Tuesday, June 2, 2009


A year ago, the big oil companies were bringing in record profits and the public was outraged.  This summer, will we be looking at antitrust cases against companies that fare a little too well during a recession?

Intel was recently ordered to pay 1.45 billion dollars in Europe for giving discounts to repeat customers. Discounts to certain customers violates antitrust laws (albeit European Union ones)?

This article, from the Wall Street Journal, talks about wanting to go after companies that pick up market share during the financial crisis.

It's possible that Walmart could get slapped with a suit because they cater heavily to the middle-to-low income households and prevent specialty stores from succeeding. Apparently upper middle-to-low upper class are now shopping at Walmart and are hurting the small deli shops and local businesses that cater to the upper class.However, aren't antitrust laws set up to make sure people receive a "fair" price?

Heck, maybe Ford will get in trouble for outpreforming General Motors.
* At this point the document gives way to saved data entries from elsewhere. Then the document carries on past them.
-- ==== Sys2Proof/Machine/Defaults.lean ====
section
/-! DEFINITION. The default configuration: the "value" column of the table of 00_scope.md rule R6. -/

namespace Sys2Proof

/-- The spec's defaults: `COND_DECODE` of rule R62, `HOLD`, `WS_HI`, 0x00, 0x0000, hooks present (rules R6, R32, decisions
D3, D6, D7, D18; log 4). -/
def defaultConfig : Config where
  condDecode := condDecodeDefault
  taOnHiCapture := .hold
  wsReset := .hi
  ahReset := 0x00#8
  taReset := 0x0000#16
  hooks := true

end Sys2Proof
end

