-- ==== Sys2Proof/Machine/State.lean ====
section
/-! DEFINITION. The state of the decoder and of the peripheral's interface registers (10_state.md), the environment's inputs,
the output trace, and the reasons a step can stop. -/

namespace Sys2Proof.Machine

/-- The stored fields of `CTRL`, by name (rule R23). `CTRL.stop` is a strobe, "not stored state" (rule R28; log 12). -/
structure Ctrl where
  /-- "condition pending" (rule R24). -/
  pending  : Bool
  /-- "enable acknowledgment" (rule R25). -/
  ackEn    : Bool
  /-- "module enabled" (rule R26). -/
  moduleEn : Bool
  /-- "interrupt enabled" (rule R27). -/
  intEn    : Bool
  deriving DecidableEq, Repr

/-- `LINES`, the mode of the two bus lines (rule R30). -/
inductive Lines where
  | floating
  | pulledUpInput
  deriving DecidableEq, Repr

/-- The actions a step emits (00_scope.md, section 5). -/
inductive Action where
  /-- `set_address(a)`, an adapter call (rule R41). -/
  | setAddress (a : Addr)
  /-- `set_byte(v)`, an adapter call (rule R42). -/
  | setByte (v : Byte)
  /-- `get_byte()=v`, an adapter call with its answer (rule R43). -/
  | getByte (v : Byte)
  /-- `flush()`, an adapter call (rule R44). -/
  | flush
  /-- `DATA<-v`, the byte placed on the bus (rule R57). -/
  | dataWrite (v : Byte)
  /-- `ack_en<-1` (rules R102, R103). -/
  | ackEnSet
  /-- `stop`, the bus-stop/recovery strobe (rule R110). -/
  | stop
  /-- `hook.bus_error`, cause code 1 (rule R147). -/
  | hookBusError
  /-- `hook.unrecognized(c)`, cause code 2 (rule R147). -/
  | hookUnrecognized (c : Byte)
  /-- `hook.exit_request` (rules R88, R147). -/
  | hookExitRequest
  /-- `clear_pending` (rule R145). -/
  | clearPending
  deriving DecidableEq, Repr

/-- The handler's write of the control register (rule R144 (7)): it clears `pending` always, and in the same write it may pulse
`stop` (decision D14) and set `ack_en` (decision D13). -/
structure ControlWrite where
  stop  : Bool
  ackEn : Bool
  deriving DecidableEq, Repr

/-- What the handler touches inside one step, as rule R144 (decision D17) numbers it. -/
inductive Access where
  /-- (1) read `STATUS`. -/
  | readStatus
  /-- (2) read `DATA`. -/
  | readData
  /-- (3) write `WS`, `AH`, `TA` as the event rule says. -/
  | writeRegisters
  /-- (4) the adapter call. -/
  | adapterCall (call : Action)
  /-- (5) write `DATA` with the answer. -/
  | writeData (v : Byte)
  /-- (6) signal the hook. -/
  | signalHook (hook : Action)
  /-- (7) write the control register, once. -/
  | writeControl (w : ControlWrite)
  deriving DecidableEq, Repr

/-- What happens next outside the decoder, and when the decoder has its turn (rule R150; log 5). -/
inductive Input where
  /-- The peripheral detects a bus condition with this status code and current byte (rule R141). -/
  | condition (code data : Byte)
  /-- The decoder's turn: the handler takes the pending condition, if it may. -/
  | handlerTurn
  /-- The host firmware requests the operation of this host word, between two steps (rules R68, R178). -/
  | firmware (w : BitVec 9)
  deriving DecidableEq, Repr

/-- The whole state: the registers of 10_state.md, then the model's own fields. -/
@[ext]
structure State where
  /-- `WS` (rule R10). -/
  ws      : WriteState
  /-- `AH`, the stored high byte (rule R12). -/
  ah      : Byte
  /-- `TA`, TargetAddress (rule R13). -/
  ta      : Addr
  /-- `STATUS` (rule R21). -/
  status  : Byte
  /-- `DATA` (rule R22). -/
  data    : Byte
  /-- `CTRL` (rule R23). -/
  ctrl    : Ctrl
  /-- `SLA` (rule R29). -/
  sla     : Byte
  /-- `LINES` (rule R30). -/
  lines   : Lines
  /-- The configuration; no step writes it (rule R150; log 4). -/
  cfg     : Config
  /-- The peripheral's and the host firmware's next moves, in order (rule R163; log 5). -/
  inputs  : List Input
  /-- The adapter's next answers; after the last one an answer is a free value (rule R56; log 3). -/
  answers : List Byte
  /-- How many free values have been drawn (log 3). -/
  draws   : Nat
  /-- The output trace, oldest action first (rule R56). -/
  trace   : List Action
  /-- What the handler's steps touched, oldest access first (rule R144; log 11). -/
  accesses : List Access
  deriving DecidableEq, Repr

/-- Faults: none. "The decoder therefore raises no exception" (rule R140) and "No event is refused and none faults" (rule
R5), so the type has no constructor (log 19). -/
inductive Fault where
  deriving DecidableEq, Repr

/-- Why the machine has no step. -/
inductive Refusal where
  /-- Raised by an arm of `exec` whose instruction has no meaning yet; safe. No arm is left so. -/
  | notModelled (mnemonic : String)
  /-- Raised by INIT with the peripheral already enabled: "a model refuses it" (rule R121, decision D24); safe. -/
  | initializeWhileEnabled
  /-- Raised by `step` on a bus condition in disabled mode: "a model gives the peripheral no move in disabled mode" (rule
  R161, decision D27); safe. -/
  | peripheralDisabled
  /-- Raised by `step` on a bus condition while one is pending that the handler may not take (`CTRL.int_en = 0`): the
  peripheral raises nothing while `CTRL.pending = 1` (rules R24, R141) and the bus stays stalled (rule R175); no state with
  the mode invariant is such a state; safe. -/
  | busStalled
  /-- Raised by `step` on a host word with `op = 3`, which rule R68 calls unused (log 9); safe. -/
  | unusedHostOp
  /-- Raised by `step` when the inputs are exhausted and the handler has nothing to take: the run has ended, "the decoder has
  no step left to take" (rule R163; log 7); safe. -/
  | runEnded
  deriving DecidableEq, Repr

/-- What one step answers. -/
abbrev Outcome := Host.Outcome State Fault Refusal

/-- The state after power-on (rules R32, R160): every register of the table at its value, STATUS and DATA, which the table
leaves unspecified, at zero (log 1); the environment's inputs and the two records empty. -/
def State.reset : State where
  ws := defaultConfig.wsReset
  ah := defaultConfig.ahReset
  ta := defaultConfig.taReset
  status := 0x00#8
  data := 0x00#8
  ctrl := { pending := false, ackEn := false, moduleEn := false, intEn := false }
  sla := 0x00#8
  lines := .floating
  cfg := defaultConfig
  inputs := []
  answers := []
  draws := 0
  trace := []
  accesses := []

end Sys2Proof.Machine
end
Even though GM could avoid that by selling vehicles at a loss and using government funds to prop it up...

The author makes a good presumption that nothing will come out of this exept for an increase in litigation costs, but like the Obama White House says, "Never let a crisis go to waste."

EDIT: Apparently part of the Intel/EU case was that Intel was giving the discount to customers that did not buy chips from rival AMD. I still don't see a problem with this.
Cox Communicaitons gives me a discount for using all three of their services (phone/internet/cable).